Enough with the diversions
Published 10:49 am Saturday, December 17, 2011
Robert Bennett, former Republican senator from Utah, said of Congress and the president what could be said of elected leadership in Franklin and Southampton County:
We have great issues in politics, and then we have great diversions, and we spend most of our political time arguing over the great diversions and never facing the great issues.
While a fiscal storm brews, the likes of which local governments have never seen before, the Franklin City Council is expending time and energy on political gamesmanship with the city charter, using the city’s founding document to engineer short-term political outcomes.
That’s a great diversion.
Here’s a great issue: Franklin and Southampton County, joined-at-the-hip localities with a combined population of fewer than 30,000 people, will spend more than $100 million on delivery of government services to citizens in the fiscal year that ends June 30, 2012. They will do so from tax bases hit hard by declining real estate values, business closures and job losses.
Yet, in a recently completed county election cycle that was almost entirely about spending and debt, not a peep was mentioned, by incumbent or challenger, about better cooperation with Franklin and the money that can be saved from shared services, if not outright consolidation.
Rather than rewriting the city charter, the City Council needs to get busy studying the benefits of surrendering it and reuniting with Southampton County.
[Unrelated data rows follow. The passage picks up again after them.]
-- ==== Sys2Proof/Certificates/Slice0/Obligations.lean ====
section
/-! DEFINITION. The statements about the machine, from the numbered rules of spec/. Nothing is proved here. In every statement about one instruction,
`t = { s with … }` is its frame: every field that is not named is unchanged as data, memory (so every byte of it reads as before), stack, screen, timers,
fault latch, opcode and inputs alike. -/

open Sys2Proof Sys2Proof.Machine

/-! ## Encoding -/

/-- R70, R71, R78: no bit of an encoding is dropped, for all instructions. -/
def Obligations.EncodeThenDecodeGivesTheInstruction : Prop :=
  ∀ i : Instr, i.wellFormed = true → decodeWord (encode i) = i

/-- R82, R79: every word decodes to a well-formed instruction, and to its own. -/
def Obligations.DecodeThenEncodeGivesTheWord : Prop :=
  ∀ w : Word, (decodeWord w).wellFormed = true ∧ encode (decodeWord w) = w

/-- R78, with R79 for the words that match no row. -/
def Obligations.DecoderFollowsTheOpcodeMap : Prop :=
  (∀ (w : Word) (r : Word × Word), r ∈ definedRows → w &&& r.1 = r.2 → (decodeWord w).row = r) ∧
  (∀ w : Word, (∀ r ∈ definedRows, w &&& r.1 ≠ r.2) → decodeWord w = .nop w) ∧
  (∀ r ∈ definedRows, ∀ r' ∈ definedRows, ∀ w : Word, w &&& r.1 = r.2 → w &&& r'.1 = r'.2 → r = r')

/-- R79: the no-op words, listed by their nibbles. -/
def Obligations.NoOpWordsAreTheListedOnes : Prop :=
  ∀ w : Word, decodeWord w = .nop w ↔
    (opT w = 0x0 ∧ opN w ≠ 0x0 ∧ opN w ≠ 0xE) ∨
    (opT w = 0x8 ∧ 0x8 ≤ (opN w).toNat ∧ opN w ≠ 0xE) ∨
    (opT w = 0xE ∧ opN w ≠ 0x1 ∧ opN w ≠ 0xE) ∨
    (opT w = 0xF ∧ ∀ kk ∈ [0x07#8, 0x0A#8, 0x15#8, 0x18#8, 0x1E#8, 0x29#8, 0x33#8, 0x55#8, 0x65#8], opKK w ≠ kk)

/-- R80: the words a decoder that tests only the keyed bits routes to a defined instruction, and that the ignored bits change nothing. -/
def Obligations.AliasWordsRunTheirInstruction : Prop :=
  (∀ w : Word, opT w = 0x0 → opN w = 0x0 → ∀ s, exec (decodeWord w) s = exec (decodeWord 0x00E0) s) ∧
  (∀ w : Word, opT w = 0x0 → opN w = 0xE → ∀ s, exec (decodeWord w) s = exec (decodeWord 0x00EE) s) ∧
  (∀ w : Word, opT w = 0x5 → ∀ s, exec (decodeWord w) s = exec (decodeWord (w &&& 0xFFF0)) s) ∧
  (∀ w : Word, opT w = 0x9 → ∀ s, exec (decodeWord w) s = exec (decodeWord (w &&& 0xFFF0)) s) ∧
  (∀ w : Word, opT w = 0xE → opN w = 0xE → ∀ s, exec (decodeWord w) s = exec (decodeWord (w &&& 0xFF0F ||| 0x0090)) s) ∧
  (∀ w : Word, opT w = 0xE → opN w = 0x1 → ∀ s, exec (decodeWord w) s = exec (decodeWord (w &&& 0xFF0F ||| 0x00A0)) s)

/-- Words written out bit by bit from R71 and R78: one or more for every value of the top nibble, two aliases (`00F0`, `5121`) and two no-ops
(`0001`, `8018`) among them (sanity). -/
def Obligations.WrittenOutWordsDecode : Prop :=
  decodeWord 0b0000000011100000 = .cls 0x0E ∧ decodeWord 0b0000000011101110 = .ret 0x0E ∧
  decodeWord 0b0000000011110000 = .cls 0x0F ∧ decodeWord 0b0000000000000001 = .nop 0x0001 ∧
  decodeWord 0b0001101010111100 = .jp 0xABC ∧ decodeWord 0b0010001000001010 = .call 0x20A ∧
  decodeWord 0b0011001100101010 = .seByte 3 0x2A ∧ decodeWord 0b0100001100101010 = .sneByte 3 0x2A ∧
  decodeWord 0b0101000100100000 = .seReg 1 2 0 ∧ decodeWord 0b0101000100100001 = .seReg 1 2 1 ∧
  decodeWord 0b0110101001111111 = .ldByte 0xA 0x7F ∧ decodeWord 0b0111000100000010 = .addByte 1 2 ∧
  decodeWord 0b1000000100100101 = .subReg 1 2 ∧ decodeWord 0b1001000100100111 = .sneReg 1 2 7 ∧
  decodeWord 0b1010001011110000 = .ldI 0x2F0 ∧ decodeWord 0b1011001100000000 = .jpV0 0x300 ∧
  decodeWord 0b1100000100001111 = .rnd 1 0x0F ∧ decodeWord 0b1101000000010010 = .drw 0 1 2 ∧
  decodeWord 0b1110001010011110 = .skp 2 9 ∧ decodeWord 0b1110001010100001 = .sknp 2 0xA ∧
  decodeWord 0b1111000100001010 = .ldVxK 1 ∧ decodeWord 0b1111001001100101 = .loadRegs 2 ∧
  decodeWord 0b1000000000011000 = .nop 0x8018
Working together, the two communities can build a healthy tax base and efficient government. Working separately and duplicating services, they will struggle.
Historian Clyde Parker’s weekly recap on this page of the events leading up to Franklin’s becoming an independent city in 1961 has been thoroughly fascinating. It’s obvious that city fathers at the time acted in good faith. The town was home to one of America’s greatest manufacturers and corporate citizens. Franklin leaders thought they could do a better job of educating their children than Southampton was doing at the time.
It’s been a good 50-year ride for Franklin — an anniversary very deserving of all the fanfare it has received — but times change. City leaders in 1961 could not have foreseen what would transpire in the next century. The anchor employer and corporate citizen that built and sustained Franklin is gone. Technology has revolutionized society and created opportunities for efficiency across geographic boundaries that even the most radical of visionaries in the early 1960s couldn’t have conceived. Neighboring communities compete not with each other for economic development but with towns and villages on the other side of the planet.
Maintaining mammoth, side-by-side government bureaucracies at a price tag of more than $100 million per year is no longer justifiable for a community the size of Franklin-Southampton.
Yet, the Franklin City Council and Southampton County Board of Supervisors haven’t even sat down to talk in 19 months. When they did in the spring of 2010, it was narrowly focused on economic development. They haven’t met jointly about other topics, including shared services, in more than two years. No one can remember the last time the neighboring localities’ school boards got together.
Enough energy has been expended on great diversions. It’s time to get busy on the great issues facing our community.